Поселку - три года, и поселок совсем мал. Десятка полтора домишек, мощный корабельный энергоблок, ямы с кроликами. Двадцать четыре жителя. Чуть меньше трети экипажа и пассажиров лайнера "Киото".

В дне пути - город. Когда "Киото" непонятным образом приземлился в здешней степи и столь же непонятным образом оказался разобран и перестроен в поселок, из города пришел проповедник. Он нес полную чушь ("как тогда мы подумали", - уточнил рассказывающий мне историю поселка Дед), но больше половины "новопоселенцев" ушли за ним. А вскоре случился ханнский набег. И те, кто не послушал проповедника, убедились, что он не врал. Что за "чушью" стоят хотя и необъяснимые, однако вполне реальные вещи. Как не убедиться, когда посреди дикого побоища вдруг возникает пауза, в опустившейся на поселок тишине люди прячут оружие, а ханны, втянув когти, вполне дружески хлопают их по плечу... когда, еще не похоронив убитых, вдруг накрывают общий стол... не говоря уж о том, что за час до набега Дэн Уокер, Винт и Степаныч дружно демонтировали только что собранную ими же систему сигнализации и защиты. Воистину, все мы в воле Повелителей!

- Воистину, - повторяют вслед за Дедом Винт и Анке. И согласно кивает второй пилот "Киото" Саня Ус, потерявший в той стычке глаз и заработавший взамен корявый шрам на пол-лица.

- Так и живем, - в голосе Степаныча угрюмая тоска. - Уле спасибо, она у нас по кроликам спецуганка. Торгуем - и с городом, и с ханнами. И с ящерами торговали. Пока ханны их всех не вырезали. Где-то уж с полгода прошло. Подчистую. А мы, кстати, ту систему так и не восстановили.

Я оглянулась, и по спине пробежал холодок. Броневые дома поселка расплывались в сумерках серыми холмиками. Никакой защиты.

- Все мы в воле Повелителей, - белобрысый великан Свантесон по прозвищу Малыш правильно истолковал мой взгляд. Хотя по его виду не скажешь, что он вообще способен заметить, чем озабочены люди рядом с ним: слишком уж задумчивый. - Я так считаю, мы здесь учимся жить в мире со всеми.

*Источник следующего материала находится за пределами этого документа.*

-- ==== Sys2Proof/Machine/Drain.lean ====
section
/-! DEFINITION. The array at work: draining, codeword writes and reads, scrub, recalibration, moves, compaction, Sirocco (R113 to
R143). -/
namespace Sys2Proof.Machine
open Sys2Proof

/-- Whether a die's crossing is hung (R544). -/
def dieHung (s : State) (d : Nat) : Bool := s.tbx.hung.getLsbD (4 + d)

/-- Whether the Wadi sequencers drain: the device runs, or its power-loss flush does (R93). -/
def drainOn (s : State) : Bool :=
  s.pwr.released && (if inLoss s then decide (s.pwr.seq = .flush) else decide (s.pwr.phase ≠ .halt))

/-- Whether a record would need a new live tail entry: it leaves a partly filled codeword that must go to the tail ring (R117). -/
def needsTail (s : State) (r : Rec) (g : Option Nat) : Bool :=
  let fill := match g.bind (segOf s) with | some x => x.fill | none => 64
  r.array && decide ((fill + storedSize r.payload.length) % 4096 ≠ 0)

/-- In the flush with a full tail ring a partly filled codeword goes home, and its segment is sealed at the next mount (R118). -/
def flushHome (d : Nat) (s : State) : State :=
  if decide (s.pwr.seq = .flush) && decide (32768 ≤ (dieOf s d).tailLive.length) then
    match s.arr.writes.getLast? with
    | some w =>
      if w.tail ∧ w.die = d then
        { s with
          arr.writes := s.arr.writes.dropLast ++ [{ w with tail := false }]
          prev.partials := s.prev.partials ++ [(w.segno, 0, (match segOf s w.segno with | some x => x.fill | none => 0))] }
      else s
    | none => s
  else s

/-- The flush reaches the partly filled codewords of records placed before it: each that no write holds goes to the tail ring (R117). -/
def flushPartials (s : State) : State :=
  s.store.staging.foldl (fun t e =>
    match recAt t e.1 e.2 with
    | none => t
    | some r =>
      match r.place with
      | none => t
      | some p => r.cws.foldl (fun u k =>
          if u.arr.writes.any fun w => w.segno == p.segno && w.cw == k then u else flushHome (segDie u p.segno) (issueWrite p.segno k true none u)) t) s

/-- The banks of a die that the Sirocco throttle lets programme at once; the power-loss flush ignores it (R142). -/
def banksMax (s : State) : Nat := if inLoss s || decide (s.arr.sirocco = 0) then 16 else if s.arr.sirocco = 1 then 8 else 4

/-- The banks of a die that have a write of a segment's home position in hand, in the order of their first. -/
def busyBanks (s : State) (d : Nat) : List Nat :=
  ((s.arr.writes.filter fun w => w.die == d && decide (w.segno < earlySeg 0)).map fun w => slotBank (segSlot s w.segno)).eraseDups

/-- Whether the throttle lets a die take a write to a bank; an early-log write counts as one of a further bank (R142). -/
def bankRoom (s : State) (d : Nat) (b : Option Nat) : Bool :=
  (match b with | some b => (busyBanks s d).contains b | none => false) || decide ((busyBanks s d).length < banksMax s)

/-- The bank of a record's next write: that of its segment, or of the slot a new segment takes. -/
def drainBank (s : State) (sid d : Nat) (r : Rec) (g : Option Nat) : Option Nat :=
  match g with
  | some g => some (slotBank (segSlot s g))
  | none => (allocOnDie s d (drawFor s sid r)).map slotBank

/-- STAGING_DRAIN_WRITE (R16, R117, R118, R142, R171): a die's sequencer takes its next record and issues its writes, in its turn beside the
execution it runs. -/
def execStagingDrainWrite (die : Fin 8) (s : State) : Host.Outcome State Fault Refusal :=
  let d := die.val
  .next (if !drainOn s || dieHung s d || ruleTurn s d then s
  else match earlyWrite s d with
    | some w => if bankRoom s d none then { s with arr.writes := s.arr.writes ++ [w] } else s
    | none =>
      match drainPick s d with
      | none => s
      | some (sid, r, g) =>
        if !inLoss s && needsTail s r g && decide (30720 ≤ (dieOf s d).tailLive.length) then s
        else if !bankRoom s d (drainBank s sid d r g) then s
        else
          let t := placeNext sid r g d { s with wadi.drainNext := vSet s.wadi.drainNext d false }
          reclaimAll (settleSeals (markIssued (flushHome d t))))

/-- Whether a move holds writes to a segment: from its fourth pass to step 7 (R128). -/
def moveHolds (s : State) (g : Nat) : Bool :=
  s.arr.moves.toList.any fun m => match m with | some x => x.segno == g && x.hold | none => false
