/-- The checks of R247 on the packet at the head of a queue, made as it comes there (R61, R66, R199, R256): whether it left, answered, and
the state. A head that stays has passed them. See log 16 (DESIGN CHOICE, unsafe). -/
def checkHead (q : Nat) (s0 : State) : Bool × State :=
  match queueOf s0 q with
  | [] => (false, s0)
  | p :: _ =>
    let member := decide (p.pkt.chan = .host) && fChain p.pkt && !p.short
    if p.passed then
      if sessionGone s0 p && decide (s0.pwr.phase ≠ .halt) then
        let r := plainReply p.pkt .auth
        (true, dropHead q p (if member then failMember q r (fLast p.pkt) (countAuth s0) else formReply r (countAuth s0)))
      else (false, s0)
    else
      let breaks := !member || decide (p.pkt.opc ≠ 0x0023)
      let s := match trainOfQueue s0 q with
        | some t => if breaks && decide (s0.pwr.phase ≠ .halt) then
            abortTrain t 1 .badParam t.members.length (!(fLast p.pkt && member)) s0 else s0
        | none => s0
      if p.short then (true, dropHead q p (formReply (plainReply p.pkt (if s.pwr.phase = .halt then .halted else .badLen)) s))
      else match checkPacket p.pkt (trainOfQueue s q).isSome s with
        | .refused r t =>
          if member && decide (s.pwr.phase ≠ .halt) then
            if breaks then
              match trainOfQueue s0 q, look q s.eng.aborts with
              | some x, _ => (true, dropHead q p (answerAs r .badParam (65536 + x.members.length) t))
              | none, some a => (true, dropHead q p (failMember q { r with sts := a.sts } (fLast p.pkt) t))
              | none, none => (true, dropHead q p (formReply r t))
            else (true, dropHead q p (failMember q r (fLast p.pkt) t))
          else (true, dropHead q p (formReply r t))
        | .passed c t => (false, setHead q { p with passed := true, plain := c.plain, keys := c.keys, role := c.role } t)

/-- The packet at the head of a queue taken up (R61, R66, R247, R251, R256): answered, admitted, or left to wait. -/
def admitHead (q : Nat) (s : State) : Bool × State :=
  match checkHead q s with
  | (true, t) => (true, t)
  | (false, t) =>
    match queueOf t q with
    | [] => (false, t)
    | p :: _ => headPassed q p t

/-- The packets that come to the head of a queue are checked at once (R256); those that fail are answered. See log 16 (DESIGN CHOICE, unsafe). -/
def newHead (q : Nat) : Nat → State → State
  | 0, s => s
  | n + 1, s => match checkHead q s with | (true, t) => newHead q n t | (false, t) => t

/-- A head has left its queue: the packet behind it is checked. -/
def headLeft (q : Nat) (s : State) : State := newHead q (queueOf s q).length s

/-- The number of the queue last served in the class of a head (R252). See log 16 (DESIGN CHOICE, unsafe). -/
def served (q : Nat) (urg : Bool) (s : State) : State :=
  if urg then { s with eng.rrUrg := q } else { s with eng.rrNorm := q }

/-- The first queue of a list whose head may leave is served; the causes of the others are noted. The answer says whether one was.
See log 16 (DESIGN CHOICE, unsafe). -/
def grant : List Nat → State → Bool × State
  | [], s => (false, s)
  | q :: rest, s =>
    let urg := match queueOf s q with | p :: _ => fUrg p.pkt | [] => false
    match admitHead q s with
    | (true, t) => (true, served q urg (headLeft q t))
    | (false, t) => grant rest t

/-- A packet that has come to the head of its empty queue is taken up in its turn: after the heads of other queues that are ready and go
before it (R252). See log 16 (DESIGN CHOICE, unsafe). -/
def takeTurn (q : Nat) : Nat → State → State
  | 0, s => s
  | n + 1, s =>
    match grant ((arbOrder s).takeWhile (· ≠ q)) s with
    | (true, t) => takeTurn q n t
    | (false, t) => (grant [q] t).2

/-- Whether packets are taken up: released, and no loss sequence has begun. -/
def engineOn (s : State) : Bool := s.pwr.released && !inLoss s

/-- QUEUE_HEAD_ADMIT (R251, R252): one grant of the arbiter. See log 16 (DESIGN CHOICE, unsafe). -/
def execQueueHeadAdmit (s : State) : Host.Outcome State Fault Refusal :=
  whenDue (engineOn s && decide (s.pwr.pstate ≠ .off)) s (settleEntry (grant (arbOrder s) s).2)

- Ящеров уже научили, - пробормотал себе под нос Алик.

- Договоришься, - Дэн Уокер демонстративно привстал. Не знаю, как Алику, а мне стало не по себе: Дэн огромный, поперек себя шире, на голых руках бугрятся мускулы. Громила.

- Всё, молчу, - Алик зажал себе рот ладонями, но глаза его все так же смеются, и он совсем не пахнет страхом. - Язык мой - враг мой.

- Уж это точно, - веско подтвердил Дэн.

Алик мне нравится. Его отчаянная бесшабашность словно разгоняет нависшую над поселком унылую безнадежность.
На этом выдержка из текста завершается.